Work order
A verbatim copy of the data below is the required output.
========================================================================
variable (size : Word) (m : Memory) (a v : Word) (x : Byte)

theorem ram_get (h : a.toNat < size.toNat) :
    (Bus.cons (.leaf (.ram size m)) .empty).request (.get a) =
      (.cons (.leaf (.ram size m)) .empty, .ok ((m.read a.toNat).setWidth 32)) := by
  simp [Bus.request, Bus.handle, Device.handle, leafServe, leafDirect, ramServe, isProbe, h]

theorem ram_get32 (h : a.toNat + 3 < size.toNat) :
    (Bus.cons (.leaf (.ram size m)) .empty).request (.get32 a) =
      (.cons (.leaf (.ram size m)) .empty, .ok (m.readWord a.toNat)) := by
  simp [Bus.request, Bus.handle, Device.handle, leafServe, leafHasGet32, leafDirect, ramServe, isProbe, h]

theorem ram_set (h : a.toNat < size.toNat) :
    (Bus.cons (.leaf (.ram size m)) .empty).request (.set a x) =
      (.cons (.leaf (.ram size (m.write a.toNat x))) .empty, .ok 0) := by
  simp [Bus.request, Bus.handle, Device.handle, leafServe, leafDirect, ramServe, isProbe, exhausted, h]

theorem ram_set32 (h : a.toNat + 3 < size.toNat) :
    (Bus.cons (.leaf (.ram size m)) .empty).request (.set32 a v) =
      (.cons (.leaf (.ram size (m.writeWord a.toNat v))) .empty, .ok 0) := by
  simp [Bus.request, Bus.handle, Device.handle, leafServe, leafHasSet32, leafDirect, ramServe, isProbe, exhausted, h]

/-- Outside the RAM a read is the fatal AllDevicesFaulted (rule R56). -/
theorem ram_get_outside (h : size.toNat ≤ a.toNat) :
    (Bus.cons (.leaf (.ram size m)) .empty).request (.get a) =
      (.cons (.leaf (.ram size m)) .empty, .fatal ⟨.allDevicesFaulted 1, none, .get, some a⟩) := by
  simp [Bus.request, Bus.handle, Device.handle, leafServe, leafDirect, ramServe, isProbe, exhausted, isSoft,
    requestOp, requestAddr, Nat.not_lt.2 h]

/-- Outside the RAM a word read is the fatal AllDevicesFaulted (rules R56, R61). -/
theorem ram_get32_outside (h : size.toNat ≤ a.toNat + 3) :
    (Bus.cons (.leaf (.ram size m)) .empty).request (.get32 a) =
      (.cons (.leaf (.ram size m)) .empty, .fatal ⟨.allDevicesFaulted 1, none, .get32, some a⟩) := by
  simp [Bus.request, Bus.handle, Device.handle, leafServe, leafHasGet32, leafDirect, ramServe, isProbe, exhausted,
    isSoft, requestOp, requestAddr, Nat.not_lt.2 h]

/-- Outside the RAM a write succeeds and writes nothing (rule R57). -/
theorem ram_set_outside (h : size.toNat ≤ a.toNat) :
    (Bus.cons (.leaf (.ram size m)) .empty).request (.set a x) = (.cons (.leaf (.ram size m)) .empty, .ok 0) := by
  simp [Bus.request, Bus.handle, Device.handle, leafServe, leafDirect, ramServe, isProbe, exhausted, isSoft,
    Nat.not_lt.2 h]

/-- Outside the RAM a word write succeeds and writes nothing (rules R57, R62). -/
theorem ram_set32_outside (h : size.toNat ≤ a.toNat + 3) :
    (Bus.cons (.leaf (.ram size m)) .empty).request (.set32 a v) = (.cons (.leaf (.ram size m)) .empty, .ok 0) := by
  simp [Bus.request, Bus.handle, Device.handle, leafServe, leafHasSet32, leafDirect, ramServe, isProbe, exhausted,
    isSoft, Nat.not_lt.2 h]

end Ram

/-! ## Composed words -/

@[simp] theorem leafThen_ok (l : Leaf) (v : Word) (k : Leaf → Word → Leaf × Answer) :
    leafThen (l, .ok v) k = k l v := rfl

/-- The composition stops at an answer that is no success (rule R63). -/
theorem leafThen_stop (l : Leaf) (x : Answer) (k : Leaf → Word → Leaf × Answer) (h : ∀ v, x ≠ .ok v) :
    leafThen (l, x) k = (l, x) := by
  cases x with
  | ok v => exact absurd rfl (h v)
  | err kind => rfl
  | held => rfl

/-- A device without its own `get32` answers a word by its four bytes (rule R63). -/
theorem handle_get32_composed (l : Leaf) (a : Word) (h : leafHasGet32 l = false) :
    (Device.leaf l).handle (.get32 a) = (.leaf (composeGet l a).1, (composeGet l a).2) := by
  simp [Device.handle, leafServe, h]

/-- A device without its own `set32` stores a word by its four bytes (rule R63). -/
theorem handle_set32_composed (l : Leaf) (a v : Word) (h : leafHasSet32 l = false) :
    (Device.leaf l).handle (.set32 a v) = (.leaf (composeSet l a v).1, (composeSet l a v).2) := by
  simp [Device.handle, leafServe, h]

/-! ## The loader's write -/

/-- Loading a byte into the reference platform's RAM writes it there. -/
theorem Bus.loadByte_ram (size : Word) (m : Memory) (a : Nat) (v : Byte) (h : a < size.toNat) :
    (Bus.cons (.leaf (.ram size m)) .empty).loadByte a v = .cons (.leaf (.ram size (m.write a v))) .empty := by
  simp [Bus.loadByte, Device.loadByte, Device.ramOwns, h]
========================================================================
Your solution
variable (size : Word) (m : Memory) (a v : Word) (x : Byte)

theorem ram_get (h : a.toNat < size.toNat) :
    (Bus.cons (.leaf (.ram size m)) .empty).request (.get a) =
      (.cons (.leaf (.ram size m)) .empty, .ok ((m.read a.toNat).setWidth 32)) := by
  simp [Bus.request, Bus.handle, Device.handle, leafServe, leafDirect, ramServe, isProbe, h]

theorem ram_get32 (h : a.toNat + 3 < size.toNat) :
    (Bus.cons (.leaf (.ram size m)) .empty).request (.get32 a) =
      (.cons (.leaf (.ram size m)) .empty, .ok (m.readWord a.toNat)) := by
  simp [Bus.request, Bus.handle, Device.handle, leafServe, leafHasGet32, leafDirect, ramServe, isProbe, h]

theorem ram_set (h : a.toNat < size.toNat) :
    (Bus.cons (.leaf (.ram size m)) .empty).request (.set a x) =
      (.cons (.leaf (.ram size (m.write a.toNat x))) .empty, .ok 0) := by
  simp [Bus.request, Bus.handle, Device.handle, leafServe, leafDirect, ramServe, isProbe, exhausted, h]

theorem ram_set32 (h : a.toNat + 3 < size.toNat) :
    (Bus.cons (.leaf (.ram size m)) .empty).request (.set32 a v) =
      (.cons (.leaf (.ram size (m.writeWord a.toNat v))) .empty, .ok 0) := by
  simp [Bus.request, Bus.handle, Device.handle, leafServe, leafHasSet32, leafDirect, ramServe, isProbe, exhausted, h]

/-- Outside the RAM a read is the fatal AllDevicesFaulted (rule R56). -/
theorem ram_get_outside (h : size.toNat ≤ a.toNat) :
    (Bus.cons (.leaf (.ram size m)) .empty).request (.get a) =
      (.cons (.leaf (.ram size m)) .empty, .fatal ⟨.allDevicesFaulted 1, none, .get, some a⟩) := by
  simp [Bus.request, Bus.handle, Device.handle, leafServe, leafDirect, ramServe, isProbe, exhausted, isSoft,
    requestOp, requestAddr, Nat.not_lt.2 h]

/-- Outside the RAM a word read is the fatal AllDevicesFaulted (rules R56, R61). -/
theorem ram_get32_outside (h : size.toNat ≤ a.toNat + 3) :
    (Bus.cons (.leaf (.ram size m)) .empty).request (.get32 a) =
      (.cons (.leaf (.ram size m)) .empty, .fatal ⟨.allDevicesFaulted 1, none, .get32, some a⟩) := by
  simp [Bus.request, Bus.handle, Device.handle, leafServe, leafHasGet32, leafDirect, ramServe, isProbe, exhausted,
    isSoft, requestOp, requestAddr, Nat.not_lt.2 h]

/-- Outside the RAM a write succeeds and writes nothing (rule R57). -/
theorem ram_set_outside (h : size.toNat ≤ a.toNat) :
    (Bus.cons (.leaf (.ram size m)) .empty).request (.set a x) = (.cons (.leaf (.ram size m)) .empty, .ok 0) := by
  simp [Bus.request, Bus.handle, Device.handle, leafServe, leafDirect, ramServe, isProbe, exhausted, isSoft,
    Nat.not_lt.2 h]

/-- Outside the RAM a word write succeeds and writes nothing (rules R57, R62). -/
theorem ram_set32_outside (h : size.toNat ≤ a.toNat + 3) :
    (Bus.cons (.leaf (.ram size m)) .empty).request (.set32 a v) = (.cons (.leaf (.ram size m)) .empty, .ok 0) := by
  simp [Bus.request, Bus.handle, Device.handle, leafServe, leafHasSet32, leafDirect, ramServe, isProbe, exhausted,
    isSoft, Nat.not_lt.2 h]

end Ram

/-! ## Composed words -/

@[simp] theorem leafThen_ok (l : Leaf) (v : Word) (k : Leaf → Word → Leaf × Answer) :
    leafThen (l, .ok v) k = k l v := rfl

/-- The composition stops at an answer that is no success (rule R63). -/
theorem leafThen_stop (l : Leaf) (x : Answer) (k : Leaf → Word → Leaf × Answer) (h : ∀ v, x ≠ .ok v) :
    leafThen (l, x) k = (l, x) := by
  cases x with
  | ok v => exact absurd rfl (h v)
  | err kind => rfl
  | held => rfl

/-- A device without its own `get32` answers a word by its four bytes (rule R63). -/
theorem handle_get32_composed (l : Leaf) (a : Word) (h : leafHasGet32 l = false) :
    (Device.leaf l).handle (.get32 a) = (.leaf (composeGet l a).1, (composeGet l a).2) := by
  simp [Device.handle, leafServe, h]

/-- A device without its own `set32` stores a word by its four bytes (rule R63). -/
theorem handle_set32_composed (l : Leaf) (a v : Word) (h : leafHasSet32 l = false) :
    (Device.leaf l).handle (.set32 a v) = (.leaf (composeSet l a v).1, (composeSet l a v).2) := by
  simp [Device.handle, leafServe, h]

/-! ## The loader's write -/

/-- Loading a byte into the reference platform's RAM writes it there. -/
theorem Bus.loadByte_ram (size : Word) (m : Memory) (a : Nat) (v : Byte) (h : a < size.toNat) :
    (Bus.cons (.leaf (.ram size m)) .empty).loadByte a v = .cons (.leaf (.ram size (m.write a v))) .empty := by
  simp [Bus.loadByte, Device.loadByte, Device.ramOwns, h]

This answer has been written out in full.